Figure 6.11: Uniformitarianism in Geology and Biology

Remember from Chapter 4 that many traditional mapping techniques emphasize informational content over structure. In contrast, DSRP maps emphasize the structure that brings meaning to information. Knowledge discovery in the future may very well be reliant on the big data created by these globally shared DSRP maps that show us where new knowledge can be discovered based on structure, not on substantive content.

The University of California at San Diego's (UCSD) Map of Science (Figure 6.12) illustrates the analysis of 7.2 million papers (sourced from Web of Science and Scopus) using author citation networks across 13 sub-disciplines. David McConville of the Buckminster Fuller Institute explains: “The radical fragmentation of knowledge is making it difficult to understand any kind of big picture. Academia now has 8,000 disciplines, 50,000 journals, and over a million articles published every year. A visualization from the University of California–San Diego shows how few disciplines actually draw from, or even reference, fields other than their own. We are facing a time of extreme hyper-specialization.”

Figure 6.12: Science Is Still Disciplinary

This lack of interdisciplinary equates to a lack of innovation in science. The kinds of profound insights had by Darwin and children alike come when disciplines intermingle and underlying structures are explicated. Systems thinking and interdisciplinary are synonymous sister acts in moving toward a new science. This new science is based on DSRP structures because it is: boundary crossing (D), reductionistic and holistic (S), interconnected and relational (R), and hyper-perspectival (P).
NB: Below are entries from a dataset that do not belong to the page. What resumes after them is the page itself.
-- ==== Sys2Proof/Laws/Removals.lean ====
section
/-!
SUPPORT. The removal of a transition before its SET_PHASE issued: its clean-ups, its replies, and the slot that stays
empty when no internal request arises.
-/

namespace Sys2Proof.Machine

/-- The state in which a transition has left the slot and its raised targets are withdrawn (R12). -/
def State.withdrawing (s : State) : State :=
  (((s.setPs { s.ps with slot := none }).setPv { s.pv with watches := [] }).setRaised
    fun _ => none).refreshCells.judgeStanding

theorem withdrawing_eq (s : State) :
    s.withdrawing = { s with
      ps := { s.ps with slot := none }
      pv := { s.pv with watches := [] }
      au := s.withdrawing.au
      lc := { s.lc with allot := s.withdrawing.lc.allot } } := by
  unfold State.withdrawing
  rw [judgeStanding_au, refreshCells_eq]; rfl

/-- Each cell has taken its target change. -/
theorem withdrawing_cell (s : State) (x : Resource) :
    s.withdrawing.cell x
      = Cell.refresh ⟨min 4000 (s.phaseTarget x), s.allotBegun x, s.lc.line = .active⟩
          (s.tally x) (s.sumBefore x) ⟨{ s.au.res.get x with raised := none }, s.lc.allot.get x⟩ := by
  unfold State.withdrawing
  rw [judgeStanding_cell, refreshCells_cell]
  have e1 : (((s.setPs { s.ps with slot := none }).setPv { s.pv with watches := [] }).setRaised fun _ => none).cell x
      = ⟨{ s.au.res.get x with raised := none }, s.lc.allot.get x⟩ := by cases x <;> rfl
  have e2 : (((s.setPs { s.ps with slot := none }).setPv { s.pv with watches := [] }).setRaised
      fun _ => none).cellView x = ⟨min 4000 (max (s.phaseTarget x) 0), s.allotBegun x, s.lc.line = .active⟩ := by
    cases x <;> rfl
  have e3 : (((s.setPs { s.ps with slot := none }).setPv { s.pv with watches := [] }).setRaised
        fun _ => none).tally x = s.tally x
      ∧ (((s.setPs { s.ps with slot := none }).setPv { s.pv with watches := [] }).setRaised
        fun _ => none).sumBefore x = s.sumBefore x := by
    cases x <;> exact ⟨rfl, rfl⟩
  rw [e1, e2, e3.1, e3.2, Nat.max_zero]

/-- UNDER_STANDING is judged with it. -/
theorem withdrawing_standing (s : State) : StandingJudged s s.withdrawing := by
  unfold State.withdrawing
  rw [judgeStanding_au, refreshCells_eq]
  exact ⟨rfl, rfl⟩

/-- With no SET_PHASE waiting a removal is these clean-ups. -/
theorem removeTransition_eq (s : State) (h : s.sp.NoPhaseWaits) : s.removeTransition = s.withdrawing := by
  change s.withdrawing.withdrawPhase = _
  unfold State.withdrawPhase
  have e : s.withdrawing.sp = s.sp := by rw [withdrawing_eq]
  rw [e, h.1, h.2]; rfl

/-- The phase target under rate control covers the standing requirement (R75). -/
theorem phaseTarget_standing (s : State) (x : Resource) (h : s.ps.phase.underRate = true) :
    s.cs.set.standing.get x ≤ s.phaseTarget x := by
  unfold State.phaseTarget
  cases e : s.ps.phase <;> simp [e, Phase.underRate] at h <;> simp

/-- Holdings that cover their standing requirement cover it after a target change under rate control (R75, R89). -/
theorem refreshCells_covers (s : State) (hr : s.ps.phase.underRate = true) (h : s.standsCovered) :
    s.refreshCells.belowStanding = false := by
  unfold State.belowStanding
  rw [List.any_eq_false]
  intro x _
  have e : (s.refreshCells.au.res.get x).holding = (s.refreshCells.cell x).a.holding := rfl
  obtain ⟨a, b, w⟩ := h x
  have d : s.refreshCells.required x ≤ s.cs.set.standing.get x := by
    unfold State.required; rw [refreshCells_eq]; split
    · exact le_refl _
    · exact Nat.zero_le _
  simp only [decide_eq_true_eq, not_lt]
  rw [e, refreshCells_cell]
  refine d.trans (Cell.le_refresh_holding _ _ _ _ _ a ?_ (.inr w))
  have c := phaseTarget_standing s x hr
  change _ ≤ min 4000 (max (s.phaseTarget x) _)
  omega

/-- No auto-hold condition arises from a removal. -/
theorem withdrawing_calm (s : State) (h : s.noneArises) : s.withdrawing.autoHoldStands = false := by
  obtain ⟨_, h2, h3⟩ := h
  have u : s.withdrawing.ps.phase = s.ps.phase ∧ s.withdrawing.tu = s.tu ∧ s.withdrawing.lc.line = s.lc.line := by
    rw [withdrawing_eq]; exact ⟨rfl, rfl, rfl⟩
  obtain ⟨u1, u2, u3⟩ := u
  unfold State.autoHoldStands at h2 ⊢
  rw [u1, u2, u3]
  by_cases hr : s.ps.phase.underRate = true
  · have hs : s.withdrawing.au.underStanding = false := by
      unfold State.withdrawing
      rw [judgeStanding_au]
      exact refreshCells_covers _ hr fun x => by
        obtain ⟨a, b, w⟩ := h3 hr x
        cases x <;> exact ⟨a, b, w⟩
    rw [hs]
    simp only [hr, Bool.true_and, Bool.or_eq_false_iff] at h2 ⊢
    tauto
  · simp only [Bool.not_eq_true] at hr
    rw [hr] at h2 ⊢
    simpa using h2

/-- An empty slot stays empty when no request waits or arises. -/
theorem reexamine_none (s : State) (h1 : s.ps.slot = none) (h2 : s.ps.waiting = ⟨false, false, false, false⟩)
    (h3 : s.autoHoldStands = false) : s.reexamine = s := by
  unfold State.reexamine
  split
  · rfl
  · simp only [h1, Option.isSome_none, Bool.false_eq_true, if_false]
    unfold State.giveSlot State.forcedValid State.closeDrainValid State.autoResumeValid
    simp only [h2, h3, Bool.false_and, Bool.false_eq_true, if_false]
    unfold State.setWaiting
    rw [← h2]; rfl

/-- The slot and what an auto hold reads are the same in two states. -/
theorem reexamine_removed (s : State) (d : DU) (l : LC) (q : Requester) (h : s.noneArises)
    (hl : l.line = s.lc.line) :
    (({ s.withdrawing with du := d, lc := l, tu := s.tu.recount q } : State)).reexamine
      = { s.withdrawing with du := d, lc := l, tu := s.tu.recount q } := by
  have e := withdrawing_eq s
  have c := withdrawing_calm s h
  have u : s.withdrawing.ps.slot = none ∧ s.withdrawing.ps.waiting = s.ps.waiting
      ∧ s.withdrawing.lc.line = s.lc.line ∧ s.withdrawing.tu = s.tu := by rw [e]; exact ⟨rfl, rfl, rfl, rfl⟩
  apply reexamine_none
  · exact u.1
  · exact u.2.1.trans h.1
  · unfold State.autoHoldStands at c ⊢
    dsimp only
    rw [hl, ← u.2.2.1, ← u.2.2.2]
    have r : ∀ t : TU, (t.recount q).starveExpired = t.starveExpired ∧ (t.recount q).starved = t.starved
        ∧ (t.recount q).blockExpired = t.blockExpired ∧ (t.recount q).blocked = t.blocked := by
      intro t; unfold TU.recount; split <;> exact ⟨rfl, rfl, rfl, rfl⟩
    obtain ⟨r1, r2, r3, r4⟩ := r s.withdrawing.tu
    rw [r1, r2, r3, r4]
    exact c

/-- What a removal followed by one or two replies leaves, once published. -/
theorem publish_removed (s u v : State) (q : Requester) (hl : u.lc = s.lc) (hc : u.cs = s.cs)
    (hv : v = { u.withdrawing with du := v.du, lc := v.lc, tu := u.tu.recount q })
    (hk : LineKept u.withdrawing.lc v.lc) (hs : v.lc.shortDue = u.lc.shortDue) :
    Removed s u (s.publish v) q ∧ (s.publish v).du = v.du
      ∧ (s.publish v).lc.fifo = v.lc.fifo ∧ (s.publish v).lc.replyOverflow = v.lc.replyOverflow := by
  have e := withdrawing_eq u
  have ws : v.ps.slot = none := by rw [hv, e]
  have p : s.publish v = s.noteChange v := publish_eq s v (by simp [State.atStage, ws])
  obtain ⟨n1, n2, n3, n4⟩ := noteChange_eq s v
  rw [p]
  have al : (s.noteChange v).lc.allot = v.lc.allot := by rw [n2.1]
  have ala : v.lc.allot = u.withdrawing.lc.allot := by rw [hk.1]
  have nau : (s.noteChange v).au = v.au := by rw [n1]; rfl
  have vau : v.au = u.withdrawing.au := by rw [hv]
  refine ⟨⟨?_, ⟨?_, ?_⟩, ?_, ?_⟩, ?_, n3.1, n3.2⟩
  · refine n1.trans ?_
    rw [nau, vau]
    have : (s.noteChange v).du = v.du := by rw [n1]; rfl
    rw [this]
    generalize (s.noteChange v).lc = l
    rw [hv, e]; rfl
  · intro x
    have : (s.noteChange v).cell x = u.withdrawing.cell x := by
      unfold State.cell; rw [nau, al, vau, ala]
    rw [this, withdrawing_cell]
  · obtain ⟨j1, j2⟩ := withdrawing_standing u
    unfold StandingJudged
    rw [nau, vau]
    refine ⟨j1.trans ?_, j2⟩
    unfold State.belowStanding State.required
    rw [nau, vau]
    have : (s.noteChange v).ps = u.withdrawing.ps ∧ (s.noteChange v).cs = u.withdrawing.cs := by
      rw [n1]; exact ⟨by rw [hv]; rfl, by rw [hv]; rfl⟩
    rw [this.1, this.2]
  · have k : LineKept u.withdrawing.lc (s.noteChange v).lc := hk.trans n2
    have wl : u.withdrawing.lc = { s.lc with allot := u.withdrawing.lc.allot } := by rw [← hl]; rw [e]
    refine ⟨?_, ?_⟩
    · have k1 := k.1
      generalize (s.noteChange v).lc = l at k1 ⊢
      rw [wl] at k1
      rw [k1]
    · rw [k.2, wl]
  · unfold ShortMarked
    rw [n4, hs, hl]
    have : v.cs = s.cs := by rw [hv, ← hc]; rw [e]
    rw [this]
  · rw [n1]; rfl

/-- The requester is told, and the good expiries of an auto resume counted afresh. -/
theorem withdrawn_reply (u : State) (q : Requester) (o : Reply) (d : Byte) :
    (u.withdrawing.replyWith q o d).setTu ((u.withdrawing.replyWith q o d).tu.recount q)
      = { u.withdrawing with
          du := (u.withdrawing.replyWith q o d).du, lc := (u.withdrawing.replyWith q o d).lc
          tu := u.tu.recount q } := by
  have e : (u.withdrawing.replyWith q o d).tu = u.tu := by
    have h : u.withdrawing.tu = u.tu := by rw [withdrawing_eq]
    rw [replyWith_eq]; exact h
  rw [e]
  conv => lhs; rw [replyWith_eq]
  rfl

/-- A refusal of the slot's transition: removed, its requester told, the slot empty. -/
theorem refuseTransition_eq (u : State) (r : SlotRec) (c : RefusalCode) (d : Byte) (hn : u.sp.NoPhaseWaits)
    (h : u.noneArises) :
    u.refuseTransition r c d
      = { u.withdrawing with
          du := (u.withdrawing.replyWith r.requester (.refused c) d).du
          lc := (u.withdrawing.replyWith r.requester (.refused c) d).lc
          tu := u.tu.recount r.requester } := by
  unfold State.refuseTransition
  rw [removeTransition_eq u hn]
  have e := withdrawn_reply u r.requester (.refused c) d
  have f : (if r.requester = .autoResume then
      (u.withdrawing.replyWith r.requester (.refused c) d).setTu
        { (u.withdrawing.replyWith r.requester (.refused c) d).tu with good := 0 }
      else u.withdrawing.replyWith r.requester (.refused c) d)
      = (u.withdrawing.replyWith r.requester (.refused c) d).setTu
        ((u.withdrawing.replyWith r.requester (.refused c) d).tu.recount r.requester) := by
    unfold TU.recount; split <;> rfl
  dsimp only
  rw [f, e]
  refine reexamine_removed u _ _ _ h ?_
  have k := (replyWith_line u.withdrawing r.requester (.refused c) d).1.1
  rw [k, withdrawing_eq]

/-- The line controller and the directive unit of a removal's start. -/
theorem withdrawing_du (u : State) : u.withdrawing.du = u.du := by rw [withdrawing_eq]

theorem withdrawing_fifo (u : State) :
    u.withdrawing.lc.fifo = u.lc.fifo ∧ u.withdrawing.lc.replyOverflow = u.lc.replyOverflow
      ∧ u.withdrawing.lc.shortDue = u.lc.shortDue := by rw [withdrawing_eq]; exact ⟨rfl, rfl, rfl⟩

/-- A delivery reads of the line controller only its FIFO and REPLY_OVERFLOW. -/
theorem Delivered.congr {d d' e e' : DU} {l l' m m' : LC} {q : Requester} {o : Reply} {x : Byte}
    (h : Delivered d l d' l' q o x) (hd : e = d) (hd' : e' = d') (h1 : m.fifo = l.fifo)
    (h2 : m.replyOverflow = l.replyOverflow) (h3 : m'.fifo = l'.fifo) (h4 : m'.replyOverflow = l'.replyOverflow) :
    Delivered e m e' m' q o x := by
  subst hd hd'
  cases q <;> simp only [Delivered, Placed, NothingPlaced, h1, h2, h3, h4] at h ⊢ <;> exact h

/-- A refused transition, published. -/
theorem publish_refusedAway (s u : State) (r : SlotRec) (c : RefusalCode) (d : Byte) (hn : u.sp.NoPhaseWaits)
    (h : u.noneArises) (hl : u.lc = s.lc) (hc : u.cs = s.cs) (hd : u.du = s.du) :
    Removed s u (s.publish (u.refuseTransition r c d)) r.requester
      ∧ Delivered s.du s.lc (s.publish (u.refuseTransition r c d)).du (s.publish (u.refuseTransition r c d)).lc
          r.requester (.refused c) d := by
  have e := refuseTransition_eq u r c d hn h
  generalize u.refuseTransition r c d = v at e ⊢
  obtain ⟨k1, k2, k3⟩ := replyWith_line u.withdrawing r.requester (.refused c) d
  have vl : v.lc = (u.withdrawing.replyWith r.requester (.refused c) d).lc := by rw [e]
  have vd : v.du = (u.withdrawing.replyWith r.requester (.refused c) d).du := by rw [e]
  obtain ⟨f1, f2, f3⟩ := withdrawing_fifo u
  have p := publish_removed s u v r.requester hl hc (by rw [vl, vd]; exact e) (by rw [vl]; exact k1)
    (by rw [vl, k2, f3])
  refine ⟨p.1, k3.congr ?_ ?_ ?_ ?_ ?_ ?_⟩
  · rw [withdrawing_du, hd]
  · rw [p.2.1, vd]
  · rw [f1, hl]
  · rw [f2, hl]
  · rw [p.2.2.1, vl]
  · rw [p.2.2.2, vl]

/-- A removal with two replies, published. -/
theorem publish_removedTwice (s u v : State) (r : SlotRec) (o : Reply) (q : Requester) (o' : Reply)
    (hl : u.lc = s.lc) (hc : u.cs = s.cs) (hd : u.du = s.du)
    (hv : v = State.reply { u.withdrawing with
          du := (u.withdrawing.replyWith r.requester o 0).du
          lc := (u.withdrawing.replyWith r.requester o 0).lc
          tu := u.tu.recount r.requester } q o') :
    Removed s u (s.publish v) r.requester ∧ DeliveredTwice s (s.publish v) r.requester o q o' := by
  obtain ⟨k1, k2, k3⟩ := replyWith_line u.withdrawing r.requester o 0
  set m : State := { u.withdrawing with
          du := (u.withdrawing.replyWith r.requester o 0).du
          lc := (u.withdrawing.replyWith r.requester o 0).lc
          tu := u.tu.recount r.requester } with hm
  obtain ⟨j1, j2, j3⟩ := replyWith_line m q o' 0
  have e : v = { m with du := v.du, lc := v.lc } := by
    rw [hv]; exact replyWith_eq m q o' 0
  have vl : v.lc = (m.replyWith q o' 0).lc := by rw [hv]; rfl
  have vd : v.du = (m.replyWith q o' 0).du := by rw [hv]; rfl
  obtain ⟨f1, f2, f3⟩ := withdrawing_fifo u
  have p := publish_removed s u v r.requester hl hc e (by rw [vl]; exact k1.trans j1) (by rw [vl, j2]; rw [← f3]; exact k2)
  refine ⟨p.1, m.du, m.lc, k3.congr ?_ rfl ?_ ?_ rfl rfl, j3.congr rfl ?_ rfl rfl ?_ ?_⟩
  · rw [withdrawing_du, hd]
  · rw [f1, hl]
  · rw [f2, hl]
  · rw [p.2.1, vd]
  · rw [p.2.2.1, vl]
  · rw [p.2.2.2, vl]

end Sys2Proof.Machine
end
Simple DSRP rules lie at the base of much of what we need in order to build interdisciplinary knowledge faster and better and ward of the wicked problems of tomorrow, because they:

  1. Give us a modeling language for understanding how knowledge is created;
  2. Reduce excessive focus on informational content by balancing it with cognitive structure;
  3. Increase interdisciplinarity and transfer;
  4. Give elite scientists with highly specialized terminology a common language; and
  5. Provide predictive analytics that allow scientists to “mine for insights” in the most probable places.